▶ _Required work_
Work through the entries that follow and state how many lines contain the word "spareCore". Only the number is wanted.

▶ _Source data_
= = = = = = =
-- ==== Sys2Proof/Machine/Work.lean ====
section
/-! DEFINITION. Work (R27 to R42): starting and stopping units, completion of the levels, cancel,
retry and the containment walk. -/
namespace Sys2Proof.Machine

/-! ### Leases handed over, units stopped (R19, R20, R35, R90) -/

/-- The results in flight of a leased unit become visible at once; `mx.row` loses its rows (R19, R187). -/
def Core.settle (k : Core) (now bit : Nat) : Core :=
  match bit with
  | 0 => { k with vxr := k.vxr.settle now, vxm := k.vxm.settle now, vxs := k.vxs.settle now }
  | 1 => { k with drain := none }
  | _ => k

/-- The results in flight of a leased unit are discarded (R35, R90). -/
def Core.discardUnit (k : Core) (now bit : Nat) : Core :=
  match bit with
  | 0 => { k with vxr := k.vxr.discard now, vxm := k.vxm.discard now, vxs := k.vxs.discard now }
  | 1 => { k with drain := none }
  | _ => k

def overBits (mask : Nat) (f : Core → Nat → Core) (k : Core) : Core :=
  (List.range 7).foldl (fun k b => if bitAt mask b then f k b else k) k

/-- Hand the units of a mask to the other sequencer at the end of the clock (R19, R25). -/
def Core.handOver (k : Core) (q mask : Nat) : Core :=
  let k := overBits mask (fun k b => k.settle (k.seq q).cycle b) k
  let m := BitVec.ofNat 7 mask
  { k with nextHold := if q = 0 then k.nextHold ||| m else k.nextHold &&& ~~~m, nextHeld := k.nextHeld ||| m }

/-- Hand-over when a unit ends: to the other sequencer when it runs; else the leases stay as they are
after a halt (R20), and pass to neither after a stop (R35). -/
def Core.passLeases (k : Core) (q : Nat) (halted : Bool) : Core :=
  let mask := k.heldMask q
  let other := (k.seq (1 - q)).run
  if other = .running || other = .parked then k.handOver q mask
  else
    let k := overBits mask (fun k b => k.discardUnit (k.seq q).cycle b) k
    if halted then k
    else
      let m := BitVec.ofNat 7 mask
      { k with nextHold := k.nextHold &&& ~~~m, nextHeld := k.nextHeld &&& ~~~m }

/-- Entries of an emptied load queue that go on: asynchronous tile operations and atomics (R35, R90). -/
def LoadEntry.goesOn (e : LoadEntry) : Bool :=
  !e.performed && (match e.kind with
    | .tileLoad | .bind | .atomic .. | .bget _ => true
    | .epDone t => t.getLsbD 24
    | _ => false)

def leftovers (l : List LoadEntry) : List LoadEntry :=
  (l.filter LoadEntry.goesOn).map fun e => { e with silent := true }

/-- The trace of a unit that ends holds every stall and decision (R276). -/
def State.traceEnd (s : State) (c q : Nat) : State :=
  let s := s.traceStallEnd c q
  if (s.seq c q).traceOn then s.traceFlush c q else s

/-- What a unit leaves when it ends (R35, R90). -/
def Seq.ended (x : Seq) : Seq :=
  { x with
    run := .ending, loads := leftovers (x.loads ++ x.handlerLoads), countQueue := [], loops := [],
    slot := 0, hold := none, recordBuf := none, walks := [], kvRead := [], done := false, start := none, shadow := none,
    shadowLate := [], shadowFlags := 0, late := [], lateFlags := 0, handler := false, handlerLoads := [],
    handlerLoops := [], stepping := false, pending := [], budget := none, stepDone := false }

/-- A unit is stopped (R35). -/
def State.stopUnit (s : State) (c q : Nat) : State :=
  (s.traceEnd c q).modCore c fun k =>
    let k := k.passLeases q false
    k.setSeq q (k.seq q).ended

/-- A running or parked unit. -/
def Seq.active (x : Seq) : Bool := x.run == .running || x.run == .parked

/-- No kv operation of the sequencer has made its checks and is still writing (R283). -/
def Seq.kvOver (x : Seq) : Bool := (x.kvLeft.getD []).isEmpty

/-- The active units of a launch. -/
def State.activeUnits (s : State) (l : Launch) : List (Nat × Nat) :=
  (l.cores.map fun c => ([0, 1].filter fun q => (s.seq c q).active).map fun q => (c, q)).flatten

/-- The units of a launch that have started and are not complete. -/
def State.liveUnits (s : State) (l : Launch) : List (Nat × Nat) :=
  (l.cores.map fun c => ([0, 1].filter fun q => (s.seq c q).run != .idle).map fun q => (c, q)).flatten

def State.stopAll (s : State) (us : List (Nat × Nat)) : State := us.foldl (fun s u => s.stopUnit u.1 u.2) s

/-- Deliver CANCEL or PREEMPT to a unit: at its next boundary, or a stop at once without a handler or
in one; a cause that is pending already is delivered once (R36, R259, R268). -/
def State.deliver (s : State) (cause : Cause) (u : Nat × Nat) : State :=
  let x := s.seq u.1 u.2
  if !x.active then s
  else if x.trapvec = 0 || x.handler then s.stopUnit u.1 u.2
  else s.setSeq u.1 u.2 { x with run := .running, pending := if x.pending.contains cause then x.pending else x.pending ++ [cause] }

/-! ### Starting (R17, R31, R32, R192) -/

/-- A sequencer in the start state of R32; a unit of a child launch has acquired its parent's release (R215, R232; log
entry 99). -/
def startSeq (l : Launch) (pos : Nat) (entry : Word) (old : Seq) : Seq :=
  { Seq.init with
    run := .running, tlb := old.tlb, pc := entry, entry := entry, asid := l.asid,
    sregs := mapSet 0 (mapSet 0 (mapSet 0 [] 0 l.vec.arg) 1 (BitVec.ofNat 64 pos)) 2 (BitVec.ofNat 64 l.hdr.cores),
    remtime := BitVec.ofNat 64 l.hdr.remtime, chain := old.chain.join l.parentPast }

/-- Banks of the scratchpad request, and of the operand request (R191). -/
def scratchBanksOf (h : Header) : Nat := (h.scratch + Config.bankBytes - 1) / Config.bankBytes
def operandBanksOf (h : Header) : Nat := max h.opbanks 2
def banksOk (h : Header) : Bool := scratchBanksOf h + operandBanksOf h + 2 ≤ 32

/-- The lines that stay when the roles change: those of banks that stay cache banks (R192, R207). -/
def Core.keptLines (k : Core) (h : Header) : List CacheLine :=
  k.cache.filter fun l => scratchBanksOf h ≤ l.bank && l.bank < 32 - operandBanksOf h

/-- A core at the start of a launch, its q0 at an entry bundle (R17, R31, R166, R192).  Its units are new ones,
whose retries count from 0 (R39; log entry 92). -/
def startCore (id : Nat) (l : Launch) (pos : Nat) (entry : Word) (k : Core) : Core :=
  { Core.init with
    seqs := [(0, startSeq l pos entry (k.seq 0)), (1, ({ Seq.init with tlb := (k.seq 1).tlb, asid := l.asid, chain := (k.seq 1).chain } : Seq))],
    held := l.hdr.claim, claim := l.hdr.claim, nextHeld := l.hdr.claim,
    scratchBanks := scratchBanksOf l.hdr, operandBanks := operandBanksOf l.hdr,
    cache := match l.parentSig with
      | some sig => (k.keptLines l.hdr).filter fun c => !sig.getLsbD (lineHash c.line)
      | none => k.keptLines l.hdr
    useCount := k.useCount, records := if l.retries = 0 then k.records else [], launch := some id, former := some id, position := pos }

/-- A core of a bay on which a launch starts no unit: its banks take their roles too (R192). -/
def spareCore (h : Header) (k : Core) : Core :=
  { k with
    scratchBanks := scratchBanksOf h, operandBanks := operandBanksOf h, spad := [], spadPoison := [], tiles := [],
    notReady := [], claims := [], cache := k.keptLines h }

/-- A tile register (R164). -/
def Core.tile (k : Core) (t : Nat) : Tile := mapGet Tile.init k.tiles t

/-- Unpin a binding's lines in the die's remote-line ways, but for those not pinned again yet; a line whose way has left
the remote role goes with its last pin (R165, R166, R173, R199). -/
def State.unpin (s : State) (c : Nat) (x : Tile) : State :=
  if x.state = .bound then
    let less := fun (l : RemoteLine) =>
      if x.lines.contains l.line && !x.waiting.contains l.line && homeDie (l.line * 256) != dieOf c then { l with pins := l.pins - 1 } else l
    s.modDie (dieOf c) fun d => { d with remote := (d.remote.map less).filter fun l => l.pins != 0 || 16 - d.remways ≤ l.way }
  else s

/-- Bindings of a core give up their pins (R166). -/
def State.unpinCore (s : State) (c : Nat) : State := (List.range 16).foldl (fun s t => s.unpin c ((s.core c).tile t)) s

/-- The cores of bays. -/
def coresOfBays (bays : List Nat) : List Nat := (bays.map fun b => (List.range 16).map (16 * b + ·)).flatten

/-- The entry address of a position: offsets count from the image's code (R330, R331). -/
def Launch.entryAt (l : Launch) (pos : Nat) : Word := BitVec.ofNat 64 (l.codeVa + l.hdr.entries.getD pos 0)

/-- What is still on its way to some cores is lost (log entry 93). -/
def State.dropInbound (s : State) (cores : List Nat) : State :=
  { s with flights := s.flights.filter (fun f => !cores.contains f.target)
           mcasts := s.mcasts.map (fun (m : McstFlight) => { m with targets := m.targets.filter (fun t => !cores.contains t) }) }

/-- Start a launch on its cores, from its start vector (R31, R39, R192).  What an earlier launch still had on
its way to these cores is lost (log entry 93); barrier tables stay as they are (142). -/
def State.startLaunch (s : State) (id : Nat) (l : Launch) : State :=
  let s := s.dropInbound l.cores
  let s := (coresOfBays l.bays).foldl (fun s c =>
    (s.unpinCore c).modCore c fun k => if l.cores.contains c then k else spareCore l.hdr k) s
  let s := l.cores.zipIdx.foldl (fun s e => s.modCore e.1 (startCore id l e.2 (l.entryAt e.2))) s
  let s := match l.parentSig with
    | some sig => s.modDie l.die fun d => { d with remote := d.remote.filter fun r => r.pins != 0 || !sig.getLsbD (lineHash r.line) }
    | none => s
  s.setLaunch id { l with
    state := .running, counter := l.cores.length, started := s.clock, isFailed := false, isAbsorbed := false,
    failure := none, excused := false, onEmpty := .complete, ckpt := none, drain := none, forLaunch := none,
    saved := [], stepping := none, usedCircuits := false, blockedFrom := none }

/-- Enlargements return to the die's pool when a launch leaves its bays or restarts (R42, R278). -/
def State.returnPool (s : State) (l : Launch) : State := s.modDie l.die fun d => { d with pool := d.pool + l.enlarged }

/-! ### Queues of launches -/

def Die.queue (d : Die) (n : Nat) : List Nat := mapGet [] d.queues n
def Die.setQueue (d : Die) (n : Nat) (l : List Nat) : Die := { d with queues := mapSet [] d.queues n l }
def State.dequeue (s : State) (id : Nat) (l : Launch) : State :=
  s.modDie l.die fun d => d.setQueue l.vec.queue ((d.queue l.vec.queue).filter (· != id))
def State.enqueueLaunch (s : State) (head : Bool) (id : Nat) (l : Launch) : State :=
  s.modDie l.die fun d =>
    let rest := (d.queue l.vec.queue).filter (· != id)
    d.setQueue l.vec.queue (if head then id :: rest else rest ++ [id])

/-- The bays that a victim leaves are kept for the candidate that it was a victim of, while that one waits (R258,
R261). -/
def State.keepBays (s : State) (l : Launch) : State :=
  match l.forLaunch with
  | some id => s.modLaunch id fun c => if c.state = .queued || c.state = .saved then { c with keptBays := c.keptBays ++ l.bays } else c
  | none => s

/-- The cores of a launch are free again; what stays in a core belongs to no launch. -/
def State.freeCores (s : State) (id : Nat) (l : Launch) : State :=
  l.cores.foldl (fun s c => s.modCore c fun k => if k.launch = some id then { k with launch := none, circuitCap := 16 } else k) (s.keepBays l)

/-- What a launch that is to start again, or a child that goes with its parent, has left on its cores goes, whether it still
stands there or has completed: its circuits and sends with what is on its way there, its record caches, its tiles and their
pins (R39, R278). -/
def State.emptyCircuits (s : State) (id : Nat) (l : Launch) : State :=
  let s := s.dropInbound (l.cores.filter fun c => (s.core c).former = some id)
  l.cores.foldl (fun s c =>
    if (s.core c).former = some id then (s.unpinCore c).modCore c fun k => { k with circuit := [], sends := [], records := [], tiles := [] } else s) s

/-- A launch back in its queue, to be started afresh (R39, R259). -/
def State.requeue (s : State) (head : Bool) (id : Nat) (l : Launch) : State :=
  let s := (((s.emptyCircuits id l).freeCores id l).returnPool l).enqueueLaunch head id l
  s.setLaunch id { l with state := .queued, tokens := 0, holdOff := false, cores := [], bays := [], counter := 0,
                          enlarged := 0, onEmpty := .complete, isFailed := false, isAbsorbed := false, failure := none,
                          excused := false, cancelled := false, ckpt := none, drain := none, forLaunch := none, saved := [] }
= = = = = = =
▶ _Final answer_
2